theorem execRootBandWindow_keeps {w₀ : Nat} {s₀ s : State} (hw : Sub 0x41000000000000000000a w₀) (root : Fin 2) (offPpb : Int) (h₀ : Keeps w₀ s₀ s) :
    ResKeeps w₀ s₀ (execRootBandWindow root offPpb s) := by
  unfold execRootBandWindow
  repeat' (first
    | with_reducible assumption
    | with_reducible apply State.setRoot_keeps
    | with_reducible apply State.rootTryBand_keeps
    | with_reducible apply State.rootFollow_keeps
    | (simp only [Keeps.mk_eq]; with_reducible apply KeepsMk.upd)
    | exact hw.le rfl
    | exact Or.inl (hw.bit rfl)
    | with_reducible exact Or.inr rfl
    | with_reducible apply ResKeeps.next
    | with_reducible apply Keeps.each
    | with_reducible apply Keeps.when
    | with_reducible apply Keeps.foldl
    | split
    | intro _ _ _
    | intro _ _
    | intro _
    | with_reducible refine Keeps.of_pair (by with_reducible assumption) ?_
    | with_reducible refine Keeps.of_triple (by with_reducible assumption) ?_
    | dsimp only)

theorem State.standbyTkStart_keeps {w₀ : Nat} {s₀ s : State} (hw : Sub 0x200000000010000000010 w₀) (h₀ : Keeps w₀ s₀ s) :
    Keeps w₀ s₀ (State.standbyTkStart s) := by
  unfold State.standbyTkStart
  repeat' (first
    | with_reducible assumption
    | with_reducible apply State.unitStart_keeps
    | with_reducible apply State.tkLoadStart_keeps
    | exact hw.le rfl
    | with_reducible apply ResKeeps.next
    | with_reducible apply Keeps.each
    | with_reducible apply Keeps.when
    | with_reducible apply Keeps.foldl
    | split
    | intro _ _ _
    | intro _ _
    | intro _
    | with_reducible refine Keeps.of_pair (by with_reducible assumption) ?_
    | with_reducible refine Keeps.of_triple (by with_reducible assumption) ?_
    | dsimp only)

theorem execStandbyTrackMeasure_keeps {w₀ : Nat} {s₀ s : State} (hw : Sub 0x600000000010000000018 w₀) (diff : Int) (h₀ : Keeps w₀ s₀ s) :
    ResKeeps w₀ s₀ (execStandbyTrackMeasure diff s) := by
  unfold execStandbyTrackMeasure
  repeat' (first
    | with_reducible assumption
    | with_reducible apply State.wrs_keeps
    | with_reducible apply State.standbyTkStart_keeps
    | with_reducible exact Reg.synTrackErr_may hw rfl
    | with_reducible exact Reg.synTrackTrackOk_may hw rfl
    | with_reducible exact AllMay.nil _
    | with_reducible apply AllMay.cons
    | with_reducible apply AllMay.append
    | with_reducible apply AllMay.map
    | (simp only [Keeps.mk_eq]; with_reducible apply KeepsMk.upd)
    | exact hw.le rfl
    | exact Or.inl (hw.bit rfl)
    | with_reducible exact Or.inr rfl
    | with_reducible apply ResKeeps.next
    | with_reducible apply Keeps.each
    | with_reducible apply Keeps.when
    | with_reducible apply Keeps.foldl
    | split
    | intro _ _ _
    | intro _ _
    | intro _
    | with_reducible refine Keeps.of_pair (by with_reducible assumption) ?_
    | with_reducible refine Keeps.of_triple (by with_reducible assumption) ?_
    | dsimp only)

theorem State.setOs_keeps {w₀ : Nat} {s₀ s : State} (hw : Sub 0x400000000000000000000 w₀) (o : Nat) (x : Os) (h₀ : Keeps w₀ s₀ s) :
    Keeps w₀ s₀ (State.setOs s o x) := by
  unfold State.setOs
  repeat' (first
    | with_reducible assumption
    | (simp only [Keeps.mk_eq]; with_reducible apply KeepsMk.upd)
    | exact hw.le rfl
    | exact Or.inl (hw.bit rfl)
    | with_reducible exact Or.inr rfl
    | with_reducible apply ResKeeps.next
    | with_reducible apply Keeps.each
    | with_reducible apply Keeps.when
    | with_reducible apply Keeps.foldl
    | split
    | intro _ _ _
    | intro _ _
    | intro _
    | with_reducible refine Keeps.of_pair (by with_reducible assumption) ?_
    | with_reducible refine Keeps.of_triple (by with_reducible assumption) ?_
    | dsimp only)

theorem State.setCko_keeps {w₀ : Nat} {s₀ s : State} (hw : Sub 0x400000000000000000000 w₀) (n : Nat) (x : Cko) (h₀ : Keeps w₀ s₀ s) :
    Keeps w₀ s₀ (State.setCko s n x) := by
  unfold State.setCko
  repeat' (first
    | with_reducible assumption
    | (simp only [Keeps.mk_eq]; with_reducible apply KeepsMk.upd)
    | exact hw.le rfl
    | exact Or.inl (hw.bit rfl)
    | with_reducible exact Or.inr rfl
    | with_reducible apply ResKeeps.next
    | with_reducible apply Keeps.each
    | with_reducible apply Keeps.when
    | with_reducible apply Keeps.foldl
    | split
    | intro _ _ _
    | intro _ _
    | intro _
    | with_reducible refine Keeps.of_pair (by with_reducible assumption) ?_
    | with_reducible refine Keeps.of_triple (by with_reducible assumption) ?_
    | dsimp only)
§ §
What you need to do: So that nothing is lost, return the listing exactly and completely.

Solution to the exercise:
theorem execRootBandWindow_keeps {w₀ : Nat} {s₀ s : State} (hw : Sub 0x41000000000000000000a w₀) (root : Fin 2) (offPpb : Int) (h₀ : Keeps w₀ s₀ s) :
    ResKeeps w₀ s₀ (execRootBandWindow root offPpb s) := by
  unfold execRootBandWindow
  repeat' (first
    | with_reducible assumption
    | with_reducible apply State.setRoot_keeps
    | with_reducible apply State.rootTryBand_keeps
    | with_reducible apply State.rootFollow_keeps
    | (simp only [Keeps.mk_eq]; with_reducible apply KeepsMk.upd)
    | exact hw.le rfl
    | exact Or.inl (hw.bit rfl)
    | with_reducible exact Or.inr rfl
    | with_reducible apply ResKeeps.next
    | with_reducible apply Keeps.each
    | with_reducible apply Keeps.when
    | with_reducible apply Keeps.foldl
    | split
    | intro _ _ _
    | intro _ _
    | intro _
    | with_reducible refine Keeps.of_pair (by with_reducible assumption) ?_
    | with_reducible refine Keeps.of_triple (by with_reducible assumption) ?_
    | dsimp only)

theorem State.standbyTkStart_keeps {w₀ : Nat} {s₀ s : State} (hw : Sub 0x200000000010000000010 w₀) (h₀ : Keeps w₀ s₀ s) :
    Keeps w₀ s₀ (State.standbyTkStart s) := by
  unfold State.standbyTkStart
  repeat' (first
    | with_reducible assumption
    | with_reducible apply State.unitStart_keeps
    | with_reducible apply State.tkLoadStart_keeps
    | exact hw.le rfl
    | with_reducible apply ResKeeps.next
    | with_reducible apply Keeps.each
    | with_reducible apply Keeps.when
    | with_reducible apply Keeps.foldl
    | split
    | intro _ _ _
    | intro _ _
    | intro _
    | with_reducible refine Keeps.of_pair (by with_reducible assumption) ?_
    | with_reducible refine Keeps.of_triple (by with_reducible assumption) ?_
    | dsimp only)

theorem execStandbyTrackMeasure_keeps {w₀ : Nat} {s₀ s : State} (hw : Sub 0x600000000010000000018 w₀) (diff : Int) (h₀ : Keeps w₀ s₀ s) :
    ResKeeps w₀ s₀ (execStandbyTrackMeasure diff s) := by
  unfold execStandbyTrackMeasure
  repeat' (first
    | with_reducible assumption
    | with_reducible apply State.wrs_keeps
    | with_reducible apply State.standbyTkStart_keeps
    | with_reducible exact Reg.synTrackErr_may hw rfl
    | with_reducible exact Reg.synTrackTrackOk_may hw rfl
    | with_reducible exact AllMay.nil _
    | with_reducible apply AllMay.cons
    | with_reducible apply AllMay.append
    | with_reducible apply AllMay.map
    | (simp only [Keeps.mk_eq]; with_reducible apply KeepsMk.upd)
    | exact hw.le rfl
    | exact Or.inl (hw.bit rfl)
    | with_reducible exact Or.inr rfl
    | with_reducible apply ResKeeps.next
    | with_reducible apply Keeps.each
    | with_reducible apply Keeps.when
    | with_reducible apply Keeps.foldl
    | split
    | intro _ _ _
    | intro _ _
    | intro _
    | with_reducible refine Keeps.of_pair (by with_reducible assumption) ?_
    | with_reducible refine Keeps.of_triple (by with_reducible assumption) ?_
    | dsimp only)

theorem State.setOs_keeps {w₀ : Nat} {s₀ s : State} (hw : Sub 0x400000000000000000000 w₀) (o : Nat) (x : Os) (h₀ : Keeps w₀ s₀ s) :
    Keeps w₀ s₀ (State.setOs s o x) := by
  unfold State.setOs
  repeat' (first
    | with_reducible assumption
    | (simp only [Keeps.mk_eq]; with_reducible apply KeepsMk.upd)
    | exact hw.le rfl
    | exact Or.inl (hw.bit rfl)
    | with_reducible exact Or.inr rfl
    | with_reducible apply ResKeeps.next
    | with_reducible apply Keeps.each
    | with_reducible apply Keeps.when
    | with_reducible apply Keeps.foldl
    | split
    | intro _ _ _
    | intro _ _
    | intro _
    | with_reducible refine Keeps.of_pair (by with_reducible assumption) ?_
    | with_reducible refine Keeps.of_triple (by with_reducible assumption) ?_
    | dsimp only)

theorem State.setCko_keeps {w₀ : Nat} {s₀ s : State} (hw : Sub 0x400000000000000000000 w₀) (n : Nat) (x : Cko) (h₀ : Keeps w₀ s₀ s) :
    Keeps w₀ s₀ (State.setCko s n x) := by
  unfold State.setCko
  repeat' (first
    | with_reducible assumption
    | (simp only [Keeps.mk_eq]; with_reducible apply KeepsMk.upd)
    | exact hw.le rfl
    | exact Or.inl (hw.bit rfl)
    | with_reducible exact Or.inr rfl
    | with_reducible apply ResKeeps.next
    | with_reducible apply Keeps.each
    | with_reducible apply Keeps.when
    | with_reducible apply Keeps.foldl
    | split
    | intro _ _ _
    | intro _ _
    | intro _
    | with_reducible refine Keeps.of_pair (by with_reducible assumption) ?_
    | with_reducible refine Keeps.of_triple (by with_reducible assumption) ?_
    | dsimp only)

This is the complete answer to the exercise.